Para os que esperam obter verdades inquestionáveis quando estudam, insisto que isto não é algo ruim. Da mesma maneira que um avião de papel pode ser um modelo muito bom de um avião real se seu objetivo for estudar as bases da aerodinâmica, construir conceitos como cultura e se dedicar a seu estudo pode gerar grandes conquistas para a humanidade: o entendimento de outras visões do mundo, das limitações de sua própria visão, de pensamentos discriminatórios como a eugenia, a busca pela preservação de culturas ameaçadas e a construção de diálogos interculturais (mesmo que por apps de mensagens).
Após quase um semestre, minha amiga usou nossas conversas para fazer o trabalho final da disciplina de antropologia dela (e ganhou uma excelente nota) e, após lê-lo, eu consegui escrever este texto. Assim, uso das palavras de minha amiga e espero que vocês, leitores, possam ter conversas que cheguem à mesma conclusão: “Nossa mt bom falar com alguém q entende minhas brizas”

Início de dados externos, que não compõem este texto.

-- ==== Sys2Proof/Machine/Bus.lean ====
section
/-! DEFINITION. The register window: its address map (20_memory.md R205), what a 32-bit read returns and what a 32-bit
write does (R202 to R213), idle and busy (70_reset_and_hazards.md R710 to R712), and the host's step (10_state.md
R118). -/

namespace Sys2Proof.Machine

open Sys2Proof

/-! ### The address map (R205) -/

/-- The registers of the window. A limb index may be past the end of its file: that offset is RAZ/WI (R210). -/
inductive RegName where
  | id
  | param
  | ctrl
  | cmd
  | status
  | lena
  | lenb
  | lenr
  | shout
  | limbA (i : Nat)
  | limbB (i : Nat)
  | limbR (i : Nat)
  | reserved
deriving DecidableEq, Repr

/-- The register an offset reaches: offset bits [19:2] are decoded, bits [1:0] ignored (R203, R205). -/
def decodeOffset (off : Offset) : RegName :=
  let index := off.toNat / 4 % 0x10000
  match off.toNat / 0x40000 with
  | 0 =>
    match index with
    | 0 => .id
    | 1 => .param
    | 2 => .ctrl
    | 3 => .cmd
    | 4 => .status
    | 5 => .lena
    | 6 => .lenb
    | 7 => .lenr
    | 8 => .shout
    | _ => .reserved
  | 1 => .limbA index
  | 2 => .limbB index
  | _ => .limbR index

/-- off(NAME): the byte offset of a register (R205, 30_encoding.md R311). Reserved offsets start at 0x00024. -/
def RegName.offset : RegName → Offset
  | .id => 0x00000
  | .param => 0x00004
  | .ctrl => 0x00008
  | .cmd => 0x0000C
  | .status => 0x00010
  | .lena => 0x00014
  | .lenb => 0x00018
  | .lenr => 0x0001C
  | .shout => 0x00020
  | .limbA i => BitVec.ofNat 20 (0x40000 + 4 * i)
  | .limbB i => BitVec.ofNat 20 (0x80000 + 4 * i)
  | .limbR i => BitVec.ofNat 20 (0xC0000 + 4 * i)
  | .reserved => 0x00024

/-- The offset in the window a host address reaches, none outside the window (00_scope.md R11, R200). -/
def windowOffset (cfg : Config) (addr : Nat) : Option Offset :=
  if cfg.base ≤ addr ∧ addr < cfg.base + 2 ^ 20 then some (BitVec.ofNat 20 (addr - cfg.base)) else none

/-! ### Register words -/

/-- A length register: [31] SIGN, [30:16] reserved, [15:0] LEN (10_state.md R102, R103, R105). -/
def BigReg.lenWord (x : BigReg) : Word := BitVec.ofBool x.sign ++ (0 : BitVec 15) ++ x.len

/-- PARAM: version 0x01, limb width 0x0F, LMAX (10_state.md R111). -/
def paramWord (cfg : Config) : Word := (0x01 : BitVec 8) ++ (0x0F : BitVec 8) ++ BitVec.ofNat 16 cfg.lmax

/-- A limb register: the limb in bits [14:0], zero above (R209); 0 past the end of the file (R210). -/
def limbWord (xs : List Limb) (size i : Nat) : Word := if i < size then (xs.getD i 0).setWidth 32 else 0

/-- The exact word of a register: what a read returns unless R712 leaves bits of it unspecified. -/
def State.regWord (s : State) : RegName → Word
  | .id => 0x4A534249
  | .param => paramWord s.cfg
  | .ctrl => (BitVec.ofBool s.ie).setWidth 32
  | .cmd => 0
  | .status => s.statusWord
  | .lena => s.a.lenWord
  | .lenb => s.b.lenWord
  | .lenr => s.r.lenWord
  | .shout => s.shout.setWidth 32
  | .limbA i => limbWord s.a.limbs s.cfg.lmax i
  | .limbB i => limbWord s.b.limbs s.cfg.lmax i
  | .limbR i => limbWord s.r.limbs s.cfg.rmax i
  | .reserved => 0

/-! ### Reads (R212, 70_reset_and_hazards.md R712) -/

/-- The bits of a length register that hold a field: SIGN and LEN. -/
def lenMask : Word := 0x8000FFFF

/-- The bits of a limb register, or of SHOUT, that hold a field. -/
def limbMask : Word := 0x00007FFF

/-- STATUS.CMP, N and Z. -/
def flagMask : Word := 0x000000F0

/-- The bits of a register that are unspecified when read while command `i` is in flight: the fields `i` writes
(R712). Reserved bits still read 0 (10_state.md R121). -/
def pendingMask (i : Instr) (cfg : Config) : RegName → Word
  | .limbR k => if i.writesR = true ∧ k < cfg.rmax then limbMask else 0
  | .lenr => if i.writesR = true then lenMask else 0
  | .status => if i.writesR = true then flagMask else 0
  | .shout => match i with
    | .shr _ => limbMask
    | .nop | .addm | .subm | .add | .sub | .mul | .and | .or | .xor | .shl _ | .neg | .copy | .movra | .movrb => 0
  | .limbA k => if i = .movra ∧ k < cfg.lmax then limbMask else 0
  | .lena => if i = .movra then lenMask else 0
  | .limbB k => if i = .movrb ∧ k < cfg.lmax then limbMask else 0
  | .lenb => if i = .movrb then lenMask else 0
  | .id | .param | .ctrl | .cmd | .reserved => 0

/-- The unspecified bits of a register as things stand: none while the block is idle. -/
def State.unspecified (s : State) (reg : RegName) : Word :=
  match s.inflight with
  | none => 0
  | some i => pendingMask i s.cfg reg

/-- MemRead: the register's word, its unspecified bits (if any) from a fresh draw. No other state changes (R212). -/
def State.busRead (s : State) (off : Offset) : State :=
  let reg := decodeOffset off
  let m := s.unspecified reg
  if m = 0 then { s with rdata := s.regWord reg }
  else
    { s with
      rdata := (s.regWord reg &&& ~~~m) ||| (Config.freeWord s.draws &&& m)
      draws := s.draws + 1 }

/-! ### Writes (R202, R206 to R213, 70_reset_and_hazards.md R710, R711) -/

/-- A CTRL write: SRST = 1 resets the block, whatever bit 0 holds; else IE takes bit 0 (10_state.md R107). -/
def State.writeCtrl (s : State) (v : Word) : State :=
  if v[1] then s.toReset else { s with ie := v[0] }

/-- A STATUS write: each of DONE, ERR and OVR written as 1 is cleared; clearing ERR clears ERRCODE (10_state.md R108). -/
def State.writeStatus (s : State) (v : Word) : State :=
  { s with
    done := s.done && !v[1]
    err := s.err && !v[2]
    errcode := if v[2] then .none else s.errcode
    ovr := s.ovr && !v[3] }

/-- A length register written: LEN takes bits [15:0] whatever their value, SIGN bit 31 (10_state.md R102). -/
def BigReg.writeLen (x : BigReg) (v : Word) : BigReg :=
  { x with len := v.extractLsb' 0 16, sign := v[31] }

/-- Limb i written: bits [14:0] stored (R209); no effect past the end of the file (R210). -/
def BigReg.writeLimb (x : BigReg) (size i : Nat) (v : Word) : BigReg :=
  if i < size then { x with limbs := x.limbs.set i (v.extractLsb' 0 15) } else x

/-- MemWrite of a register: dropped with OVR while busy for CMD, LENA, LENB and the A and B windows (R710); read-only
and reserved registers ignore it. -/
def State.writeReg (s : State) (v : Word) : RegName → State
  | .ctrl => s.writeCtrl v
  | .status => s.writeStatus v
  | .cmd => s.submit v
  | .lena => if s.busy then s.drop else s.setA (s.a.writeLen v)
  | .lenb => if s.busy then s.drop else s.setB (s.b.writeLen v)
  | .limbA i => if s.busy then s.drop else s.setA (s.a.writeLimb s.cfg.lmax i v)
  | .limbB i => if s.busy then s.drop else s.setB (s.b.writeLimb s.cfg.lmax i v)
  | .id | .param | .lenr | .shout | .limbR _ | .reserved => s

/-- MemWrite at an offset (R203). -/
def State.busWrite (s : State) (off : Offset) (v : Word) : State := s.writeReg v (decodeOffset off)

/-! ### The host's step (10_state.md R118) -/

/-- One access of the host or the platform. -/
def hostStep (x : Access) (s : State) : Host.Outcome State Fault Refusal :=
  match x with
  | .idle => .next s
  | .rst asserted => .next (s.setRst asserted)
  | .narrow _ => .refused .narrowAccess
  | .read addr =>
    match windowOffset s.cfg addr with
    | none => .refused .outsideWindow
    | some off => if s.rst then .fault .accessDuringReset else .next (s.busRead off)
  | .write addr v =>
    match windowOffset s.cfg addr with
    | none => .refused .outsideWindow
    | some off => if s.rst then .fault .accessDuringReset else .next (s.busWrite off v)

end Sys2Proof.Machine
end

Viva a universidade pública!
Fontes:
JAEGER, Werner. Paidéia: A Formação do Homem Grego. São Paulo, Martins Fontes, pp. 7-8. 1995.
KLUCKHOHN, Clyde. Mirror for man: The relation of anthropology to modern life. Routledge, 2017.
LOSIN, Elizabeth A. Reynolds; DAPRETTO, Mirella; IACOBONI, Marco. Culture and neuroscience: additive or synergistic?. Social Cognitive and Affective Neuroscience, v. 5, n. 2-3, p. 148-158, 2010.